::: EXTRACTED RECORDS

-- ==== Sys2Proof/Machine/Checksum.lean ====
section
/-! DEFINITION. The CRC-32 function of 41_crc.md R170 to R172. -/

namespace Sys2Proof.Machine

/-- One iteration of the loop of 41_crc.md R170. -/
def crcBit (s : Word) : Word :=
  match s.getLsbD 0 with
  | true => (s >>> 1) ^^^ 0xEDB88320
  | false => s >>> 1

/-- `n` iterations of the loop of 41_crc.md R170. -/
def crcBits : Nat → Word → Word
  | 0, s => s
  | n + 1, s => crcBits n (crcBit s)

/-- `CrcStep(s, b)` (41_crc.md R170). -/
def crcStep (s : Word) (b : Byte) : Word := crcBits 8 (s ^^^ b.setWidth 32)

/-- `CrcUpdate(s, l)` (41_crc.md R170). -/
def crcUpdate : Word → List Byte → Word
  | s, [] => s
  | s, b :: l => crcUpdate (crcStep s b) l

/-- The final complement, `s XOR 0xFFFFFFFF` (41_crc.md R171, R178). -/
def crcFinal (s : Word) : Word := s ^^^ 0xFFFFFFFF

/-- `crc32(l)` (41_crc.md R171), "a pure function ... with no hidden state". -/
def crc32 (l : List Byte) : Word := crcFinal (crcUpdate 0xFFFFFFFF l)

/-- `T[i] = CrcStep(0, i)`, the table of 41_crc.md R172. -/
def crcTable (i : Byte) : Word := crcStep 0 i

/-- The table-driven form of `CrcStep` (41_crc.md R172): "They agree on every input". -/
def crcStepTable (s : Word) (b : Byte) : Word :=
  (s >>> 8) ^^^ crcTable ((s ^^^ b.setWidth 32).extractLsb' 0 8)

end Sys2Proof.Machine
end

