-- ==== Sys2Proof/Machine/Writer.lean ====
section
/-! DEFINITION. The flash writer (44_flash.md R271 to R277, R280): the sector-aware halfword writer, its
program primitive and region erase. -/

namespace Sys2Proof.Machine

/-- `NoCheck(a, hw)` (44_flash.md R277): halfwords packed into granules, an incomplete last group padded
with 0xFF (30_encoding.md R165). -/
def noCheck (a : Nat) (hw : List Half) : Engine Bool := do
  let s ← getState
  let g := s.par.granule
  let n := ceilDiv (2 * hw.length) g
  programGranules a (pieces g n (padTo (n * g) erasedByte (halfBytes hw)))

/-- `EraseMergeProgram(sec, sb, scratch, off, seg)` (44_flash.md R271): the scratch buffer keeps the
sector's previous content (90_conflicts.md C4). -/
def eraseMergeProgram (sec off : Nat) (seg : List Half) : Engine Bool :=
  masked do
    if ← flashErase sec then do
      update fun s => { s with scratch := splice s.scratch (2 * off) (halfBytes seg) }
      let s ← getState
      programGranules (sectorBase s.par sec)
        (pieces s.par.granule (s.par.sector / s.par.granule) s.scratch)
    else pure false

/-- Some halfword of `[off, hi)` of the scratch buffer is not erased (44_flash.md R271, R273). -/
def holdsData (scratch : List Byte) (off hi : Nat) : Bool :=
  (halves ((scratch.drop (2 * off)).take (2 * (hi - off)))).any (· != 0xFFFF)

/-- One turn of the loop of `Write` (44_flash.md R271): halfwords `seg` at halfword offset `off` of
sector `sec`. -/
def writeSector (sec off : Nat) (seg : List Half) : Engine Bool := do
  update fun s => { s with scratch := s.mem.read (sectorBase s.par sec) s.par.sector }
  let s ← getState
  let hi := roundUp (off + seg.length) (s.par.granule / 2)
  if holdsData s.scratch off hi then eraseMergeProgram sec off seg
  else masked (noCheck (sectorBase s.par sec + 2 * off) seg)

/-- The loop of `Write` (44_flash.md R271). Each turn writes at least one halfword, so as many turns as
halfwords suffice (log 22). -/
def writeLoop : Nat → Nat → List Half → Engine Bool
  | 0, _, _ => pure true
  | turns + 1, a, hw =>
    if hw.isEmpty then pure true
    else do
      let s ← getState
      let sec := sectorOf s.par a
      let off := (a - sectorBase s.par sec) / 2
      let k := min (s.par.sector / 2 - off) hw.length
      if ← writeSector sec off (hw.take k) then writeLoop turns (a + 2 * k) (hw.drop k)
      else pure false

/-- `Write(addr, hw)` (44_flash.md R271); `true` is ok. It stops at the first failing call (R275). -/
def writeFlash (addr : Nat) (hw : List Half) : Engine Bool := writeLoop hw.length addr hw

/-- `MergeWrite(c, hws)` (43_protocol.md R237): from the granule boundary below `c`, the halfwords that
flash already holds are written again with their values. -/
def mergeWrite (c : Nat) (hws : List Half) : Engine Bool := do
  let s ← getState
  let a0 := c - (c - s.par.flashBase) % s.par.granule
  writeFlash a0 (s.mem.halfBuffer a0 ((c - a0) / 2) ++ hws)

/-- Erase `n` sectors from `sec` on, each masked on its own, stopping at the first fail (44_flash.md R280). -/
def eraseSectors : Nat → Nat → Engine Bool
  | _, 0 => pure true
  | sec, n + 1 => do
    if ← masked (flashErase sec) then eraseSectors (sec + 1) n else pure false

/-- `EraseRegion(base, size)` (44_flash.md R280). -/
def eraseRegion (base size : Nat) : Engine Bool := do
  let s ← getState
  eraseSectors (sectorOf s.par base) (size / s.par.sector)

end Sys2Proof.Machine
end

::::::

- **REQUIRED ACTION**: Of the lines above, copy each one that contains the word "turns".

- **OUTPUT OF THE EXERCISE**:
/-- The loop of `Write` (44_flash.md R271). Each turn writes at least one halfword, so as many turns as
  | turns + 1, a, hw =>
      if ← writeSector sec off (hw.take k) then writeLoop turns (a + 2 * k) (hw.drop k)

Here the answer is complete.